Set down the entries exactly. No line may differ from its source.

╭─ Data supplied

-- ==== Sys2Proof/Machine/Host.lean ====
section
/-! DEFINITION. The host link: translation, page requests, invalidation, transfers, IDE, TDISP, function level reset and MCTP
control (R380 to R393, R455, R497). -/

namespace Sys2Proof.Machine
open Sys2Proof

/-! ## Waiters of a page (R388 to R391) -/

/-- The host port of the function serves, with HCLK running (R35); until then configuration requests are retried and invalidations discarded (R458). -/
def State.hostServes (s : State) : Bool := s.hostUp && s.pdOn 4 && s.clkRuns .hclk

/-- Slices whose requests carry a PASID. -/
def State.pasidSlices (s : State) (p : BitVec 20) : List Nat :=
  (s.qm.slices.cells.filter fun e => e.2.state ≠ .free && e.2.pasid = p).map Prod.fst

/-- The page of a queue's next completion record, when it goes to host memory. -/
def State.cplPage (s : State) (i : Nat) (x : Queue) : Option Nat :=
  let slot := 32 * (x.cplTail.toNat % x.cplEntries)
  let e := s.obj i (hIndex (fld x.cpl 63 32))
  if x.cplObj && e.kind ≠ 2 then none
  else some ((if x.cplObj then e.base + fld x.cpl 31 0 + slot else x.cpl.toNat + slot) / 4096)

/-- Commands that wait for a page go on; where the host refused it, they find so when their unit uses the page. -/
def State.wakeCmds (s : State) (i page : Nat) (bad : Bool) : State :=
  s.modSlice i fun l => { l with queues := ⟨l.queues.cells.map fun e => (e.1, { e.2 with cmds := e.2.cmds.map fun c =>
    if c.xlatWait = page + 1 then { c with xlatWait := 0, xlatBad := if bad then page + 1 else c.xlatBad } else c })⟩ }

/-- A queue whose finished command waits to write its record into a refused page. -/
def State.wakeRings (s : State) (i page : Nat) : State :=
  s.forEach (s.queuesOf i) fun s q =>
    let x := s.queue i q
    if s.cplPage i x = some page && ((x.cmds.head?).map fun c => decide (c.stage = .finished)).getD false then
      s.setQueue i q { x with xlatBad := page + 1 }
    else s

/-- Notification writes that wait: tried again, or refused (R342, R389). -/
def State.wakeNotices (s : State) (i page : Nat) (bad : Bool) : State :=
  let mine (n : Notice) : Bool := n.slice = i && n.addr / 4096 = page
  let l := s.syn.notices.filter mine
  let s := { s with syn := { s.syn with notices := s.syn.notices.filter fun n => !mine n } }
  l.foldl (fun s n =>
    let irq (s : State) : State := match n.vector with
      | some v => s.sendVector i v
      | none => s
    if bad then irq (s.count i 0xC 1)
    else match s.translate i page true with
      | (.ok, s) => irq ((s.hostPut (s.slice i).pasid n.addr n.bytes).emit (.hostWrite (s.slice i).pasid n.addr n.bytes))
      | (.wait, s) => { s with syn := { s.syn with notices := s.syn.notices ++ [n] } }
      | (.fault, s) => irq (s.count i 0xC 1)) s

/-- Host pages a parked record touches. -/
def State.parkedPages (s : State) (p : Parked) : List Nat := pagesOf (s.parkedAt p) (parkedLen p)

/-- Parked records that touch a refused page are answered as poison (R253, R389). -/
def State.failParked (s : State) (i page : Nat) : State :=
  (s.fab.parked.filter fun p => (s.win p.win).slice = i && !p.sent && (s.parkedPages p).contains page).foldl
    (fun s p => s.parkedData p.id none) s

/-- Everything that waits for a page of a PASID goes on, with its translation or refused. -/
def State.settlePage (s : State) (p : BitVec 20) (page : Nat) (bad : Bool) : State :=
  let s := s.forEach (s.pasidSlices p) fun s i =>
    let s := (s.wakeCmds i page bad).wakeNotices i page bad
    if bad then (s.wakeRings i page).failParked i page else s
  s.retryParked

/-- Waits for a page that no Translation Request and no page request covers: their units ask again (R388, R389). -/
def State.wakeStarved (s : State) : State :=
  { s with qm := { s.qm with slices := ⟨s.qm.slices.cells.map fun e => (e.1, { e.2 with queues :=
      ⟨e.2.queues.cells.map fun q => (q.1, { q.2 with cmds := q.2.cmds.map fun c =>
        let asked := (s.hst.xreqs.any fun r => r.1 = e.2.pasid && r.2.1 + 1 = c.xlatWait) ||
          (s.hst.groups.any fun g => g.pasid = e.2.pasid && g.page + 1 = c.xlatWait && !g.void)
        if c.xlatWait ≠ 0 && !asked then { c with xlatWait := 0 } else c })⟩ })⟩ } }

/-! ## The translation cache -/

/-- A transfer in flight under an entry (R388, R392). -/
def Xlat.carries (x : Xlat) (t : Xfer) : Bool :=
  t.pasid = x.pasid && !t.abandoned && t.addr < x.base + x.size && x.base < t.addr + t.len

/-- Remove the least recently used entry that no transfer uses; the list is most recently used first. -/
def dropLru (busy : Xlat → Bool) : List Xlat → Option (List Xlat)
  | [] => none
  | x :: r => match dropLru busy r with
    | some r' => some (x :: r')
    | none => if busy x then none else some r

/-- Fill an entry: a full cache replaces one, and keeps none when every entry has a transfer in flight. -/
def State.fillXlat (s : State) (x : Xlat) : State :=
  let l := s.hst.xlat.filter fun y => !(y.pasid = x.pasid && y.base = x.base && y.size = x.size)
  if l.length < 16384 then { s with hst := { s.hst with xlat := x :: l } }
  else match dropLru (fun y => s.hst.xfers.any y.carries) l with
    | some l => { s with hst := { s.hst with xlat := x :: l } }
    | none => s

/-- The lowest free page-request group of a PASID, of 512; 4,096 groups in all (R380). -/
def State.freeGroup (s : State) (p : BitVec 20) : Option Nat :=
  if 4096 ≤ s.hst.groups.length then none
  else lowest 512 fun g => !s.hst.groups.any fun x => x.pasid = p && x.group = g

/-- Ask the host for a page (R390), which counts (R424, R425). Without a free group the waiters ask for their translation
again. -/
def State.askPage (s : State) (p : BitVec 20) (page : Nat) (write : Bool) : State :=
  match s.freeGroup p with
  | none => s
  | some g =>
    let x : PageGroup := { group := g, pasid := p, page, write, due := s.now + s.hst.prqTimeout * ms }
    let s := { s with hst := { s.hst with groups := s.hst.groups ++ [x] } }
    let s := s.forEach (s.pasidSlices p) fun s i => (s.modSlice i fun l => { l with pagedSince := true }).count i 0xE 1
    (s.priv 0x304 1).emit (.pageRequest p page g)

╰─

Answer to the problem.
-- ==== Sys2Proof/Machine/Host.lean ====
section
/-! DEFINITION. The host link: translation, page requests, invalidation, transfers, IDE, TDISP, function level reset and MCTP
control (R380 to R393, R455, R497). -/

namespace Sys2Proof.Machine
open Sys2Proof

/-! ## Waiters of a page (R388 to R391) -/

/-- The host port of the function serves, with HCLK running (R35); until then configuration requests are retried and invalidations discarded (R458). -/
def State.hostServes (s : State) : Bool := s.hostUp && s.pdOn 4 && s.clkRuns .hclk

/-- Slices whose requests carry a PASID. -/
def State.pasidSlices (s : State) (p : BitVec 20) : List Nat :=
  (s.qm.slices.cells.filter fun e => e.2.state ≠ .free && e.2.pasid = p).map Prod.fst

/-- The page of a queue's next completion record, when it goes to host memory. -/
def State.cplPage (s : State) (i : Nat) (x : Queue) : Option Nat :=
  let slot := 32 * (x.cplTail.toNat % x.cplEntries)
  let e := s.obj i (hIndex (fld x.cpl 63 32))
  if x.cplObj && e.kind ≠ 2 then none
  else some ((if x.cplObj then e.base + fld x.cpl 31 0 + slot else x.cpl.toNat + slot) / 4096)

/-- Commands that wait for a page go on; where the host refused it, they find so when their unit uses the page. -/
def State.wakeCmds (s : State) (i page : Nat) (bad : Bool) : State :=
  s.modSlice i fun l => { l with queues := ⟨l.queues.cells.map fun e => (e.1, { e.2 with cmds := e.2.cmds.map fun c =>
    if c.xlatWait = page + 1 then { c with xlatWait := 0, xlatBad := if bad then page + 1 else c.xlatBad } else c })⟩ }

/-- A queue whose finished command waits to write its record into a refused page. -/
def State.wakeRings (s : State) (i page : Nat) : State :=
  s.forEach (s.queuesOf i) fun s q =>
    let x := s.queue i q
    if s.cplPage i x = some page && ((x.cmds.head?).map fun c => decide (c.stage = .finished)).getD false then
      s.setQueue i q { x with xlatBad := page + 1 }
    else s

/-- Notification writes that wait: tried again, or refused (R342, R389). -/
def State.wakeNotices (s : State) (i page : Nat) (bad : Bool) : State :=
  let mine (n : Notice) : Bool := n.slice = i && n.addr / 4096 = page
  let l := s.syn.notices.filter mine
  let s := { s with syn := { s.syn with notices := s.syn.notices.filter fun n => !mine n } }
  l.foldl (fun s n =>
    let irq (s : State) : State := match n.vector with
      | some v => s.sendVector i v
      | none => s
    if bad then irq (s.count i 0xC 1)
    else match s.translate i page true with
      | (.ok, s) => irq ((s.hostPut (s.slice i).pasid n.addr n.bytes).emit (.hostWrite (s.slice i).pasid n.addr n.bytes))
      | (.wait, s) => { s with syn := { s.syn with notices := s.syn.notices ++ [n] } }
      | (.fault, s) => irq (s.count i 0xC 1)) s

/-- Host pages a parked record touches. -/
def State.parkedPages (s : State) (p : Parked) : List Nat := pagesOf (s.parkedAt p) (parkedLen p)

/-- Parked records that touch a refused page are answered as poison (R253, R389). -/
def State.failParked (s : State) (i page : Nat) : State :=
  (s.fab.parked.filter fun p => (s.win p.win).slice = i && !p.sent && (s.parkedPages p).contains page).foldl
    (fun s p => s.parkedData p.id none) s

/-- Everything that waits for a page of a PASID goes on, with its translation or refused. -/
def State.settlePage (s : State) (p : BitVec 20) (page : Nat) (bad : Bool) : State :=
  let s := s.forEach (s.pasidSlices p) fun s i =>
    let s := (s.wakeCmds i page bad).wakeNotices i page bad
    if bad then (s.wakeRings i page).failParked i page else s
  s.retryParked

/-- Waits for a page that no Translation Request and no page request covers: their units ask again (R388, R389). -/
def State.wakeStarved (s : State) : State :=
  { s with qm := { s.qm with slices := ⟨s.qm.slices.cells.map fun e => (e.1, { e.2 with queues :=
      ⟨e.2.queues.cells.map fun q => (q.1, { q.2 with cmds := q.2.cmds.map fun c =>
        let asked := (s.hst.xreqs.any fun r => r.1 = e.2.pasid && r.2.1 + 1 = c.xlatWait) ||
          (s.hst.groups.any fun g => g.pasid = e.2.pasid && g.page + 1 = c.xlatWait && !g.void)
        if c.xlatWait ≠ 0 && !asked then { c with xlatWait := 0 } else c })⟩ })⟩ } }

/-! ## The translation cache -/

/-- A transfer in flight under an entry (R388, R392). -/
def Xlat.carries (x : Xlat) (t : Xfer) : Bool :=
  t.pasid = x.pasid && !t.abandoned && t.addr < x.base + x.size && x.base < t.addr + t.len

/-- Remove the least recently used entry that no transfer uses; the list is most recently used first. -/
def dropLru (busy : Xlat → Bool) : List Xlat → Option (List Xlat)
  | [] => none
  | x :: r => match dropLru busy r with
    | some r' => some (x :: r')
    | none => if busy x then none else some r

/-- Fill an entry: a full cache replaces one, and keeps none when every entry has a transfer in flight. -/
def State.fillXlat (s : State) (x : Xlat) : State :=
  let l := s.hst.xlat.filter fun y => !(y.pasid = x.pasid && y.base = x.base && y.size = x.size)
  if l.length < 16384 then { s with hst := { s.hst with xlat := x :: l } }
  else match dropLru (fun y => s.hst.xfers.any y.carries) l with
    | some l => { s with hst := { s.hst with xlat := x :: l } }
    | none => s

/-- The lowest free page-request group of a PASID, of 512; 4,096 groups in all (R380). -/
def State.freeGroup (s : State) (p : BitVec 20) : Option Nat :=
  if 4096 ≤ s.hst.groups.length then none
  else lowest 512 fun g => !s.hst.groups.any fun x => x.pasid = p && x.group = g

/-- Ask the host for a page (R390), which counts (R424, R425). Without a free group the waiters ask for their translation
again. -/
def State.askPage (s : State) (p : BitVec 20) (page : Nat) (write : Bool) : State :=
  match s.freeGroup p with
  | none => s
  | some g =>
    let x : PageGroup := { group := g, pasid := p, page, write, due := s.now + s.hst.prqTimeout * ms }
    let s := { s with hst := { s.hst with groups := s.hst.groups ++ [x] } }
    let s := s.forEach (s.pasidSlices p) fun s i => (s.modSlice i fun l => { l with pagedSince := true }).count i 0xE 1
    (s.priv 0x304 1).emit (.pageRequest p page g)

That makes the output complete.